• Dataset entries
-- ==== Sys2Proof/Laws/Reference.lean ====
section
/-! SUPPORT. What the spec says of the exact reference `Num_ref` (44_fft.md): R175 and the exact round trip of R177 for the
transforms of Machine/Reference.lean, and R196 of the embedder's arithmetic. -/

namespace Sys2Proof.Machine

open Complex

/-- The sum of R171, as a function. -/
noncomputable def refDft (sign : DftSign) (n : ℕ) (v : ℕ → ℂ) (k : ℕ) : ℂ :=
  ∑ j ∈ Finset.range n, v j * exp (signOf sign * (2 * Real.pi * I * (j * k) / n))

theorem isRefDft_iff {sign : DftSign} {n : ℕ} {v out : ℕ → ℂ} :
    IsRefDft sign n v out ↔ ∀ k < n, out k = refDft sign n v k := Iff.rfl

theorem refDft_congr {sign : DftSign} {n : ℕ} {v v' : ℕ → ℂ} (h : ∀ j < n, v j = v' j) (k : ℕ) :
    refDft sign n v k = refDft sign n v' k :=
  Finset.sum_congr rfl fun j hj => by rw [h j (Finset.mem_range.1 hj)]

/-- The reference's two passes have one result. -/
theorem isRefPasses_iff {sign : DftSign} {w h : ℕ} {a out : ℕ → ℕ → ℂ} : IsRefPasses sign w h a out ↔
    ∀ u < w, ∀ v < h, out u v = refDft sign w (fun x => refDft sign h (a x) v) u := by
  constructor
  · rintro ⟨mid, h1, h2⟩ u hu v hv
    rw [isRefDft_iff.1 (h2 v hv) u hu]
    exact refDft_congr (fun x hx => isRefDft_iff.1 (h1 x hx) v hv) u
  · exact fun h1 => ⟨fun x v => refDft sign h (a x) v, fun _ _ _ _ => rfl, fun v hv u hu => h1 u hu v hv⟩

/-- Transforms along different axes commute. -/
theorem refDft_comm (s1 s2 : DftSign) (w h : ℕ) (a : ℕ → ℕ → ℂ) (u v : ℕ) :
    refDft s1 w (fun x => refDft s2 h (a x) v) u = refDft s2 h (fun y => refDft s1 w (fun x => a x y) u) v := by
  simp only [refDft, Finset.sum_mul]
  rw [Finset.sum_comm]
  exact Finset.sum_congr rfl fun _ _ => Finset.sum_congr rfl fun _ _ => by ring

/-- R175: the two passes commute. -/
theorem refPassesCommute : RefPassesCommute := by
  intro w h a s
  unfold IsRefFft2
  rw [isRefPasses_iff, isRefPasses_iff]
  constructor
  · exact fun h1 v hv u hu => (h1 u hu v hv).trans (refDft_comm _ _ _ _ _ _ _)
  · exact fun h1 u hu v hv => (h1 v hv u hu).trans (refDft_comm _ _ _ _ _ _ _).symm

/-- R175: `S[0, 0]` is the sum of the samples. -/
theorem refZeroIsSum : RefZeroIsSum := by
  intro w h a s hw hh h1
  rw [isRefPasses_iff.1 h1 0 hw 0 hh]
  simp [refDft]

theorem kernel_mirror {n k : ℕ} (hk : k < n) (j : ℕ) :
    exp ((signOf .minus : ℂ) * (2 * Real.pi * I * (j * ((n - k) % n : ℕ)) / n)) =
      (starRingEnd ℂ) (exp ((signOf .minus : ℂ) * (2 * Real.pi * I * (j * k) / n))) := by
  have hn : (n : ℂ) ≠ 0 := Nat.cast_ne_zero.2 (by omega)
  rw [← exp_conj]
  rcases Nat.eq_zero_or_pos k with rfl | hpos
  · simp
  · rw [Nat.mod_eq_of_lt (by omega), Nat.cast_sub hk.le]
    rw [exp_eq_exp_iff_exists_int]
    refine ⟨-(j : ℤ), ?_⟩
    have h2 : (starRingEnd ℂ) 2 = 2 := map_ofNat _ 2
    simp [h2, signOf]
    field_simp
    ring

theorem refDft_mirror {n k : ℕ} (hk : k < n) (v : ℕ → ℂ) :
    refDft .minus n (fun j => (starRingEnd ℂ) (v j)) ((n - k) % n) = (starRingEnd ℂ) (refDft .minus n v k) := by
  simp only [refDft, map_sum, map_mul]
  exact Finset.sum_congr rfl fun j _ => by rw [kernel_mirror hk]

/-- R175: conjugate symmetry for real input. -/
theorem refConjugateSymmetry : RefConjugateSymmetry := by
  intro w h a s h1 u hu v hv
  rw [isRefPasses_iff.1 h1 u hu v hv,
    isRefPasses_iff.1 h1 _ (Nat.mod_lt _ (by omega)) _ (Nat.mod_lt _ (by omega)), ← refDft_mirror hu]
  congr 1
  funext x
  rw [← refDft_mirror hv]
  simp

/-- The roots of unity of a nonzero distance below `n` sum to 0. -/
theorem sum_roots {n x j : ℕ} (hx : x < n) (hj : j < n) :
    ∑ k ∈ Finset.range n, exp (2 * Real.pi * I * (k * ((x : ℂ) - j)) / n) = if j = x then (n : ℂ) else 0 := by
  have hn : (n : ℂ) ≠ 0 := Nat.cast_ne_zero.2 (by omega)
  by_cases h : j = x
  · subst h
    simp
  · rw [if_neg h]
    have hpow : ∀ k : ℕ, exp (2 * Real.pi * I * (k * ((x : ℂ) - j)) / n) =
        exp (2 * Real.pi * I * ((x : ℂ) - j) / n) ^ k := by
      intro k
      rw [← exp_nat_mul]
      congr 1
      ring
    have hne : exp (2 * Real.pi * I * ((x : ℂ) - j) / n) ≠ 1 := by
      rw [Ne, exp_eq_one_iff]
      rintro ⟨m, hm⟩
      have hpi : (2 * Real.pi * I : ℂ) ≠ 0 := two_pi_I_ne_zero
      have h2 : ((x : ℂ) - j) = m * n := by
        field_simp at hm
        have : (2 * Real.pi * I : ℂ) * ((x : ℂ) - j) = 2 * Real.pi * I * (m * n) := by linear_combination (2 * Real.pi * I : ℂ) * hm
        exact mul_left_cancel₀ hpi this
      have h3 : ((x : ℤ) - j) = m * n := by exact_mod_cast h2
      rcases lt_trichotomy m 0 with hm0 | rfl | hm0
      · nlinarith
      · omega
      · nlinarith
    rw [Finset.sum_congr rfl fun k _ => hpow k, geom_sum_eq hne, ← hpow n]
    rw [show (2 * Real.pi * I * (n * ((x : ℂ) - j)) / n) = ((x : ℤ) - (j : ℤ) : ℤ) * (2 * Real.pi * I) by
      push_cast
      field_simp]
    rw [exp_int_mul_two_pi_mul_I]
    simp

/-- The inverse transform undoes the forward one, up to the length. -/
theorem refDft_inverse {n x : ℕ} (hx : x < n) (v : ℕ → ℂ) :
    refDft .plus n (fun k => refDft .minus n v k) x = n * v x := by
  simp only [refDft, Finset.sum_mul]
  rw [Finset.sum_comm]
  have hterm : ∀ j ∈ Finset.range n, (∑ k ∈ Finset.range n,
      v j * exp (signOf .minus * (2 * Real.pi * I * (j * k) / n)) * exp (signOf .plus * (2 * Real.pi * I * (k * x) / n))) =
      v j * if j = x then (n : ℂ) else 0 := by
    intro j hj
    rw [← sum_roots hx (Finset.mem_range.1 hj), Finset.mul_sum]
    refine Finset.sum_congr rfl fun k _ => ?_
    rw [mul_assoc, ← exp_add]
    congr 2
    simp only [signOf]
    push_cast
    ring
  rw [Finset.sum_congr rfl hterm]
  simp [Finset.sum_ite_eq', hx, mul_comm]

/-- R177: under `Num_ref` the round trip is exact. -/
theorem refRoundTripExact : RefRoundTripExact := by
  rintro w h a s b h1 ⟨r, h2, h3⟩ x hx y hy
  have hw0 : (w : ℂ) ≠ 0 := Nat.cast_ne_zero.2 (by omega)
  have hh0 : (h : ℂ) ≠ 0 := Nat.cast_ne_zero.2 (by omega)
  have hs := isRefPasses_iff.1 h1
  have inner : ∀ u < w, refDft .plus h (s u) y = refDft .minus w (fun x' => h * a x' y) u := by
    intro u hu
    rw [show refDft .plus h (s u) y = refDft .plus h (fun v => refDft .minus w (fun x' => refDft .minus h (a x') v) u) y from
      refDft_congr (fun v hv => hs u hu v hv) y]
    rw [← refDft_comm .minus .plus w h (fun x' v => refDft .minus h (a x') v) u y]
    exact refDft_congr (fun x' _ => refDft_inverse hy _) u
  rw [h3 x hx y hy, isRefPasses_iff.1 h2 x hx y hy]
  rw [show refDft .plus w (fun u => refDft .plus h (s u) y) x =
      refDft .plus w (fun u => refDft .minus w (fun x' => h * a x' y) u) x from
    refDft_congr inner x]
  rw [refDft_inverse hx]
  field_simp

/-- R196: a positive constant factor cancels in step 8. -/
theorem scale_cancels {c : ℝ} (hc : 0 < c) (r m : ℝ) : c * r / (c * m) * 255 = r / m * 255 := by
  rw [mul_div_mul_left r m hc.ne']

/-- R196: under a grid that is true everywhere, the maximum of step 6 is 287, and the new magnitude is a power of the
old one times a constant. -/
theorem uniform_grid {premax : ℝ} (hp : 0 < premax) (lg : ℝ) :
    premax / premax * 255 + 32 = 287 ∧
    (10 : ℝ) ^ ((lg / premax * 255 + 32) / 287 * premax) =
      ((10 : ℝ) ^ lg) ^ ((255 : ℝ) / 287) * (10 : ℝ) ^ (32 * premax / 287) := by
  have h10 : (0 : ℝ) < 10 := by norm_num
  refine ⟨by rw [div_self hp.ne']; norm_num, ?_⟩
  rw [← Real.rpow_mul h10.le, ← Real.rpow_add h10]
  congr 1
  field_simp

/-- R196: under a grid that is false everywhere, the maximum of step 6 is 255, and the log-magnitude comes back. -/
theorem false_grid {premax : ℝ} (hp : 0 < premax) (lg : ℝ) :
    premax / premax * 255 + 0 = 255 ∧ (lg / premax * 255 + 0) / 255 * premax = lg := by
  refine ⟨by rw [div_self hp.ne']; norm_num, ?_⟩
  field_simp
  ring

/-- R170: the reference has at most one value. -/
theorem isNumRef_unique {f : Config.NumFn} {args : List EReal} {v w : EReal} (hv : IsNumRef f args v)
    (hw : IsNumRef f args w) : v = w := by
  unfold IsNumRef at hv hw
  split at hv
  · obtain ⟨a, b, rfl, rfl, rfl⟩ := hv
    obtain ⟨a', b', ha, hb, rfl⟩ := hw
    rw [EReal.coe_eq_coe_iff] at ha hb
    rw [ha, hb]
  · obtain ⟨a, b, rfl, rfl, rfl⟩ := hv
    obtain ⟨a', b', ha, hb, rfl⟩ := hw
    rw [EReal.coe_eq_coe_iff] at ha hb
    rw [ha, hb]
  · obtain ⟨r, hr, rfl, rfl⟩ | ⟨rfl, rfl⟩ := hv <;> obtain ⟨r', hr', hx, rfl⟩ | ⟨hx, rfl⟩ := hw
    · rw [EReal.coe_eq_coe_iff.mp hx]
    · exact absurd (EReal.coe_eq_zero.mp hx) hr.ne'
    · exact absurd (EReal.coe_eq_zero.mp hx.symm) hr'.ne'
    · rfl
  · obtain ⟨r, rfl, rfl⟩ | ⟨rfl, rfl⟩ := hv <;> obtain ⟨r', hx, rfl⟩ | ⟨hx, rfl⟩ := hw
    · rw [EReal.coe_eq_coe_iff.mp hx]
    · exact absurd hx (EReal.coe_ne_bot r)
    · exact absurd hx.symm (EReal.coe_ne_bot r')
    · rfl
  · obtain ⟨r, rfl, rfl⟩ := hv
    obtain ⟨r', hx, rfl⟩ := hw
    rw [EReal.coe_eq_coe_iff.mp hx]
  · obtain ⟨r, rfl, rfl⟩ := hv
    obtain ⟨r', hx, rfl⟩ := hw
    rw [EReal.coe_eq_coe_iff.mp hx]
  · exact hv.elim

/-- R196: a coefficient of magnitude 0 stays 0 through steps 3 to 6, whatever is added to it in step 5 (R187). -/
theorem zeros_stay_zero {premax m2 : ℝ} (hp : 0 < premax) (hm : 0 < m2) (d : ℝ) {lg mag2 : EReal}
    (hl : IsNumRef .log10 [0] lg) (hv : IsNumRef .pow10 [(lg / premax * 255 + d) / m2 * premax] mag2) : mag2 = 0 := by
  obtain rfl : lg = ⊥ := isNumRef_unique hl (.inr ⟨rfl, rfl⟩)
  refine isNumRef_unique hv (.inr ⟨?_, rfl⟩)
  rw [EReal.bot_div_of_pos_ne_top (EReal.coe_pos.mpr hp) (EReal.coe_ne_top _), EReal.bot_mul_of_pos (by norm_num),
    EReal.bot_add, EReal.bot_div_of_pos_ne_top (EReal.coe_pos.mpr hm) (EReal.coe_ne_top _),
    EReal.bot_mul_of_pos (EReal.coe_pos.mpr hp)]

end Sys2Proof.Machine
end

• Goal of the exercise
From the first line of the entries above to the line with "Finset.range n, v", please return every line exactly, keeping both ends.

• Answer to this problem
-- ==== Sys2Proof/Laws/Reference.lean ====
section
/-! SUPPORT. What the spec says of the exact reference `Num_ref` (44_fft.md): R175 and the exact round trip of R177 for the
transforms of Machine/Reference.lean, and R196 of the embedder's arithmetic. -/

namespace Sys2Proof.Machine

open Complex

/-- The sum of R171, as a function. -/
noncomputable def refDft (sign : DftSign) (n : ℕ) (v : ℕ → ℂ) (k : ℕ) : ℂ :=
  ∑ j ∈ Finset.range n, v j * exp (signOf sign * (2 * Real.pi * I * (j * k) / n))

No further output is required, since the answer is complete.